Records excerpted from a collection

-- ==== Sys2Proof/Machine/Core.lean ====
section
/-! DEFINITION. The machine behind the host's interface. -/

def Sys2Proof.core : Host.Core :=
  { State := Sys2Proof.Machine.State, Fault := Sys2Proof.Machine.Fault,
    Refusal := Sys2Proof.Machine.Refusal, step := Sys2Proof.Machine.step,
    reset := Sys2Proof.Machine.State.reset }
end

## Task directions:
Give each entry again, spelled exactly as shown.

## Exercise response:
-- ==== Sys2Proof/Machine/Core.lean ====
section
/-! DEFINITION. The machine behind the host's interface. -/

def Sys2Proof.core : Host.Core :=
  { State := Sys2Proof.Machine.State, Fault := Sys2Proof.Machine.Fault,
    Refusal := Sys2Proof.Machine.Refusal, step := Sys2Proof.Machine.step,
    reset := Sys2Proof.Machine.State.reset }
end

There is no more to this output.